## WHAT IS REQUIRED
There is one span to output from the data below: the lines starting at the line with "def State.slotDue (s" and ending at the line with "and tick (R43). -/". Output it exactly, ends included, nothing more.

**** RECORDS

-- ==== Sys2Proof/Machine/Headframe.lean ====
section
/-! DEFINITION. The Headframe (R33 to R45): angle domains and their sources, the grid tracker, angle event slots; and the choice of the frame
source (R46, R47), which follows the domains' states. -/

namespace Sys2Proof.Machine

/-! ### Slot registers (R45) -/

/-- The position has reached NEXT (R42): the signed difference modulo 2^64. -/
def State.slotDue (s : State) (k : Nat) : Bool := decide (0 ≤ (s.slotPos k - s.slotNext k).toInt)

/-- R45: EVTCTL written. A change of DOMAIN while EN is 1 is refused. -/
def State.evtctlWrite (s : State) (k : Nat) (v : Word) : State :=
  let d := s.get EV_EVTCTL_DOMAIN k
  let was := s.on EV_EVTCTL_EN k
  let s1 := s.condWrite .EV_EVTCTL v EV_EVTCTL_DOMAIN.mask (!was) (fun s => s.put HF_DOMSTAT_WRITE_DENIED 1 d) k
  if !was && s1.on EV_EVTCTL_EN k then s1.armSlot k else s1

/-- R45: EVTANG written: while EN is 1, NEXT keeps its turn and takes the angle, a turn later when that lies at or behind the position. -/
def State.evtangWrite (s : State) (k : Nat) (v : Word) : State :=
  let s1 := s.regWrite .EV_EVTANG v k
  if s1.on EV_EVTCTL_EN k then s1.setNext k (nextAhead (s1.slotPos k) (s1.slotNext k) (s1.rdw .EV_EVTANG k)) else s1

/-! ### Firing (R42, R43) -/

/-- The targets of a slot's enabled actions, in the order of the table of R42; A_PICK with a cell above 47 has no effect (R55). -/
def slotTargets (ctl tgt : Word) : List SlotTarget :=
  (if EV_EVTCTL_A_CONV.of ctl = 1 then [.sequence (EV_EVTTGT_SEQ.of tgt)] else [])
    ++ (if EV_EVTCTL_A_PICK.of ctl = 1 ∧ EV_EVTTGT_CELL.of tgt < 48 then [.pick (EV_EVTTGT_CELL.of tgt)] else [])
    ++ (if EV_EVTCTL_A_ASSAY.of ctl = 1 then [.assay] else [])
    ++ (if EV_EVTCTL_A_SEAM.of ctl = 1 then [.seam (EV_EVTTGT_SEAMTRIG.of tgt)] else [])
    ++ (if EV_EVTCTL_A_INT.of ctl = 1 then [.source (EV_EVTTGT_INTSEL.of tgt)] else [])

/-- Deliver one action of slot `k`; a Pick request reaches its pair 8 ns after the slot's tick (R42). -/
def State.slotAct (s : State) (k : Nat) (t : SlotTarget) : State :=
  match t with
  | .sequence q => s.seqTrigger q false
  | .pick c => s.requestCell c clsHf k false 2
  | .assay => s.assaySlot
  | .seam n => s.fire n
  | .source n => s.raise n

/-- The targets served by a domain's slots in this tick (R43). -/
def State.servedNow (s : State) : List (Nat × SlotTarget) := if s.head.servedAt = s.now then s.head.served else []

/-- Deliver an action, or merge it into an earlier slot's of the same domain and tick (R43). -/
def State.slotDeliver (s : State) (d k : Nat) (t : SlotTarget) : State :=
  if s.servedNow.contains (d, t) then s.put EV_EVTSTAT_MERGED 1 k
  else { s with head := { s.head with served := s.servedNow ++ [(d, t)], servedAt := s.now } }.slotAct k t

/-- A slot fires (R42). -/
def State.fireSlot (s : State) (skipped : Bool) (k : Nat) : State :=
  let d := s.get EV_EVTCTL_DOMAIN k
  let n := atLeast1 (s.get EV_EVTCTL_NTURN k)
  let s1 := s.bump EV_EVTSTAT_COUNT k
  let s2 := if s.on EV_EVTCTL_ONESHOT k then s1.put EV_EVTCTL_EN 0 k
    else s1.setNext k (s.slotNext k + BitVec.ofNat 64 (n * 2 ^ 32))
  let s3 := if skipped then s2.put EV_EVTSTAT_SKIPPED 1 k else s2
  s3.each (slotTargets (s.rdw .EV_EVTCTL k) (s.rdw .EV_EVTTGT k)) (fun s t => s.slotDeliver d k t)

/-- Insert a slot by its NEXT, relative to the position, equal ones in the order of their numbers (R43). -/
def insertSlot (x : Int × Nat) : List (Int × Nat) → List (Int × Nat)
  | [] => [x]
  | y :: l => if x.1 < y.1 then x :: y :: l else y :: insertSlot x l

/-- Fire slots in the order of R43. -/
def State.fireSlots (s : State) (skipped : Bool) (l : List Nat) : State :=
  let keyed := l.foldl (fun a k => insertSlot ((s.slotNext k - s.slotPos k).toInt, k) a) []
  s.each (keyed.map Prod.snd) (fun s k => s.fireSlot skipped k)

/-- Ticks until a position 2^16-fold `left` ahead is reached at `inc` a tick. -/
def ticksTo (left inc : Nat) : Nat := if inc = 0 then 0 else (left + inc - 1) / inc

/-- R42: the slot's domain reaches NEXT: every slot of the domain that is due fires in this tick (R43). A slot that is not enabled, or whose
domain's slots do not fire (R35), has no such event. -/
def execSlotFire (k : EvSlot) (s : State) : Out :=
  let d := s.get EV_EVTCTL_DOMAIN k.val
  .next (if s.on EV_EVTCTL_EN k.val && s.usable d then
    let left := (BitVec.ofNat 80 ((s.slotNext k.val).toNat * 2 ^ 16) - (s.dom d).pos).toInt
    let s1 := if left ≤ 0 then s else s.advance (ticksTo left.toNat (s.get HF_INC_INC d))
    s1.fireSlots false ((s1.slotsOf d).filter s1.slotDue)
  else s)

/-! ### The steps of a frame boundary (R48) -/

/-- Release the frame waits of every core (step 5 of R48). A pair in RECOVERY finds the boundary pending, and so does the spare of a faulty pair, whose own wait
stands (R289); the cores of a pair whose JOIN is due wait on (R296). -/
def State.releaseWaits (s : State) (filler : Bool) : State :=
  s.each (List.range 16) (fun s n =>
    if s.get DR_PSTATE_STATE n = 6 then s.updPair n (fun p => { p with missed := some filler })
    else if s.lineMasked n then
      (if (s.pairU n).mate.isSome && s.armed (.takeover n) then s.updPair n (fun p => { p with missed := some filler }) else s)
    else if (s.pairU n).joining = 2 then s
    else
      let s1 := (s.endWait n 0 false filler).coreIrq n 0
      if s1.isSplit n then (s1.endWait n 1 false filler).coreIrq n 1 else s1)

/-- A JOIN takes effect from a frame boundary (R296). -/
def State.joinsDue (s : State) : State :=
  s.each (List.range 16) (fun s n =>
    if s.isSplit n && (s.pairU n).joining == 1 then s.updPair n (fun p => { p with joining := 2 }) else s)

/-- The pairs that run crews: in SERVICE without a fault, and SPLIT. -/
def State.runningPairs (s : State) : List Nat :=
  (List.range 16).filter (fun n => s.isSplit n || (s.get DR_PSTATE_STATE n == 2 && !(s.pairU n).faulted))

/-- The steps of R48, in their order; the grant set is that of the frame that begins, or of the current frame at a filler boundary. A crew that is
current and whose new Drift grant is 0 does not run (R50): it leaves its pair as at an exhausted budget (DEDUCED, log entry 121). -/
def State.boundarySteps (s : State) (filler : Bool) : State :=
  let s1 := s.exviaBoundary.commitPlan
  let s2 := (s1.reloadBudgets (s1.get SP_STAT_FRAME)).reloadCredit
  let s3 := s2.each (List.range 16) (fun s n => s.beginCheckpoint n true)
  let s4 := (((s3.releaseCrews.each (List.range 64) State.streamAnew).serveHeld).joinsDue).releaseWaits filler
  (s4.each s4.runningPairs State.stopSpentPair).updPlan (fun u => { u with wasFiller := filler, madeAt := some s.now })

/-- A boundary of the frame source at frame `f`: the frame number, and the filler count from here (R48, R49). -/
def State.boundaryAt (s : State) (f : BitVec 38) : State :=
  ((s.put SP_STAT_FRAME (f.toNat % 64)).updPlan (fun u => { u with lastFrame := f, lastAt := s.now, fillers := 0 })).boundarySteps false

/-! ### Steps (R44) -/

/-- A signed angle difference (R7). -/
def angDiff (a b : Word) : Int := (a - b).toInt

/-- Move a domain's position by `y` of 2^-16 au; TURN counts a forward wrap and never decrements (R33, R44). -/
def State.movePos (s : State) (d : Nat) (y : Int) : State :=
  let p := (s.dom d).pos
  let q := p + BitVec.ofInt 80 y
  let crossed := if y ≤ 0 then 0 else (p.toNat % 2 ^ 48 + y.toNat) / 2 ^ 48
  if crossed = 0 then s.updDom d (fun u => { u with pos := q })
  else
    (s.updDom d (fun u =>
      { u with pos := q, turnMean := if u.incTicks = 0 then u.turnMean else some (divOpen u.incSum u.incTicks), incSum := 0, incTicks := 0 })).bump
      HF_TURN_TURN d 0 crossed

/-- The boundary that a forward step of the frame source makes, `n` frames on; where a switch is awaited, the frame is extended instead (R47, R49). -/
def State.stepBoundary (s : State) (f : BitVec 38) (n : Nat) : State :=
  match s.plan.await with
  | some d => s.updPlan (fun u => { u with awaitFrame := some (frame38 (s.dom d).pos) })
  | none => (s.bump SP_CNT_SKIP 0 0 (n - 1)).boundaryAt f

/-- A step of a domain by `y` of 2^-16 au: every slot whose NEXT a forward step passes fires, SKIPPED (R44). A step of the frame source over frame
boundaries makes one, which counts at the last of them: the slots before it deliver before it, the others after it (R43, R49). -/
def State.stepFine (s : State) (d : Nat) (y : Int) : State :=
  let before := (s.slotsOf d).filter (fun k => !s.slotDue k)
  let s1 := s.movePos d y
  if 0 < y ∧ s1.usable d then
    let passed := before.filter s1.slotDue
    let f := frame38 (s1.dom d).pos
    let n := (f - s.plan.lastFrame).toInt
    if s1.get SP_STAT_SOURCE = d ∧ s1.plan.awaitFrame.isNone ∧ 0 < n then
      let early (k : Nat) : Bool := decide ((s1.slotNext k - BitVec.ofNat 64 (f.toNat * 2 ^ 26)).toInt < 0)
      ((s1.fireSlots true (passed.filter early)).stepBoundary f n.toNat).fireSlots true (passed.filter (fun k => !early k))
    else s1.fireSlots true passed
  else s1

/-- A step of a domain by a signed angle (R44). -/
def State.stepDomain (s : State) (d : Nat) (x : Int) : State := s.stepFine d (x * 65536)

/-! ### The loss of a source (R40, R41) -/

/-- R40: COASTMAX elapses. -/
def execCoastTimeout (d : Dom) (s : State) : Out :=
  .next (s.onTimer (.coast d.val) (fun s => if s.domSt d.val = domCoast then s.setDomState d.val domLost else s))

/-- R41: 8 superframes without a valid angle broadcast. -/
def execUhlaSourceLoss (d : Dom) (s : State) : Out :=
  .next (s.onTimer (.uhlaSource d.val) (fun s => s.srcLost d.val srcUhla))

/-- R41: 1 ms has passed without a write of the domain's Pick pair. -/
def execPickSourceTimeout (d : Dom) (s : State) : Out :=
  .next (s.onTimer (.pickSource d.val) (fun s => s.srcLost d.val srcPick))

/-- The loss rule of a Pick or Uhla source counts from now (R34, R41). -/
def State.restartLoss (s : State) (d : Nat) : State :=
  let s1 := (s.disarm (.pickSource d)).disarm (.uhlaSource d)
  if (s.dom d).src = srcPick then s1.arm (.pickSource d) ms
  else if (s.dom d).src = srcUhla then s1.arm (.uhlaSource d) (8 * us) else s1

/-- The domains under UHLA. -/
def State.uhlaDomains (s : State) : List Nat := [0, 1, 2, 3].filter (fun d => (s.dom d).src == srcUhla)

/-- The states of R41 on a valid event: `live` sets the angle in ACQUIRE and LIVE, and on leaving LOST; `back` on the return from COAST. -/
def State.validEvent (s : State) (d : Nat) (live back : State → State) : State :=
  let st := s.domSt d
  let s1 :=
    if st = domAcquire then (live s).setDomState d domLive
    else if st = domCoast then back (s.setDomState d domLive)
    else if st = domLost then live (s.setDomState d domAcquire)
    else live s
  s1.restartLoss d

/-! ### A change of source (R34) -/

/-- A change of SRC takes effect (R34). -/
def State.applySrc (s : State) (d : Nat) : State :=
  let new := s.get HF_DOMCTL_SRC d
  let old := (s.dom d).src
  if new = old then s
  else
    let s1 := s.updDom d (fun u => { u with src := new, below := 0, above := 0, lockFrom := none })
    let s2 :=
      if new = srcOff then s1.setDomState d domOff
      else if old = srcOff then (s1.setInc d s1.nomInc false).setDomState d domAcquire
      else if s1.domSt d = domLost then s1.setDomState d domAcquire
      else s1
    (s2.restartLoss d).coastPick

/-- R34: a change of SRC at a tracker update. -/
def execDomainSrcApply (d : Dom) (s : State) : Out := .next (s.applySrc d.val)

/-! ### The grid tracker (R36 to R40) -/

/-- The return threshold in force (R54). -/
def State.retThr (s : State) (d : Nat) : Nat :=
  let c := s.get HF_TRKTHR_COASTTHR d
  let r := s.get HF_TRKTHR_RETTHR d
  if r ≤ c then c + 0x800 else r

/-- PMAG at or above a threshold of NOMMAG. -/
def State.magAtLeast (s : State) (d thr : Nat) (pmag : Word) : Bool :=
  decide (thr * (s.rdw .HF_NOMMAG d).toNat ≤ pmag.toNat * 65536)

/-- The tracker's increment, when it has one. -/
def State.trkInc (s : State) (d : Nat) (inc : Option Nat) : State :=
  match inc with
  | some n => s.setInc d n true
  | none => s

/-- Lock (R36): the conditions have held for two turns: of the domain's own position, counted from the first update in ACQUIRE at which they hold
(DESIGN CHOICE, log entry 114). -/
def State.trkLock (s : State) (d : Nat) (t : TrkMeas) : State :=
  if s.magAtLeast d (s.retThr d) t.pmag && t.phaseOk && decide (400000 ≤ t.freq.toNat) && decide (t.freq.toNat ≤ 720000) && s.trkinOk d then
    match (s.dom d).lockFrom with
    | none => s.updDom d (fun u => { u with lockFrom := some u.pos })
    | some p => if 2 * 2 ^ 48 ≤ ((s.dom d).pos - p).toInt then s.setDomState d domLive else s
  else s.updDom d (fun u => { u with lockFrom := none })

********

## REPLY TO THE EXERCISE
def State.slotDue (s : State) (k : Nat) : Bool := decide (0 ≤ (s.slotPos k - s.slotNext k).toInt)

/-- R45: EVTCTL written. A change of DOMAIN while EN is 1 is refused. -/
def State.evtctlWrite (s : State) (k : Nat) (v : Word) : State :=
  let d := s.get EV_EVTCTL_DOMAIN k
  let was := s.on EV_EVTCTL_EN k
  let s1 := s.condWrite .EV_EVTCTL v EV_EVTCTL_DOMAIN.mask (!was) (fun s => s.put HF_DOMSTAT_WRITE_DENIED 1 d) k
  if !was && s1.on EV_EVTCTL_EN k then s1.armSlot k else s1

/-- R45: EVTANG written: while EN is 1, NEXT keeps its turn and takes the angle, a turn later when that lies at or behind the position. -/
def State.evtangWrite (s : State) (k : Nat) (v : Word) : State :=
  let s1 := s.regWrite .EV_EVTANG v k
  if s1.on EV_EVTCTL_EN k then s1.setNext k (nextAhead (s1.slotPos k) (s1.slotNext k) (s1.rdw .EV_EVTANG k)) else s1

/-! ### Firing (R42, R43) -/

/-- The targets of a slot's enabled actions, in the order of the table of R42; A_PICK with a cell above 47 has no effect (R55). -/
def slotTargets (ctl tgt : Word) : List SlotTarget :=
  (if EV_EVTCTL_A_CONV.of ctl = 1 then [.sequence (EV_EVTTGT_SEQ.of tgt)] else [])
    ++ (if EV_EVTCTL_A_PICK.of ctl = 1 ∧ EV_EVTTGT_CELL.of tgt < 48 then [.pick (EV_EVTTGT_CELL.of tgt)] else [])
    ++ (if EV_EVTCTL_A_ASSAY.of ctl = 1 then [.assay] else [])
    ++ (if EV_EVTCTL_A_SEAM.of ctl = 1 then [.seam (EV_EVTTGT_SEAMTRIG.of tgt)] else [])
    ++ (if EV_EVTCTL_A_INT.of ctl = 1 then [.source (EV_EVTTGT_INTSEL.of tgt)] else [])

/-- Deliver one action of slot `k`; a Pick request reaches its pair 8 ns after the slot's tick (R42). -/
def State.slotAct (s : State) (k : Nat) (t : SlotTarget) : State :=
  match t with
  | .sequence q => s.seqTrigger q false
  | .pick c => s.requestCell c clsHf k false 2
  | .assay => s.assaySlot
  | .seam n => s.fire n
  | .source n => s.raise n

/-- The targets served by a domain's slots in this tick (R43). -/
def State.servedNow (s : State) : List (Nat × SlotTarget) := if s.head.servedAt = s.now then s.head.served else []

/-- Deliver an action, or merge it into an earlier slot's of the same domain and tick (R43). -/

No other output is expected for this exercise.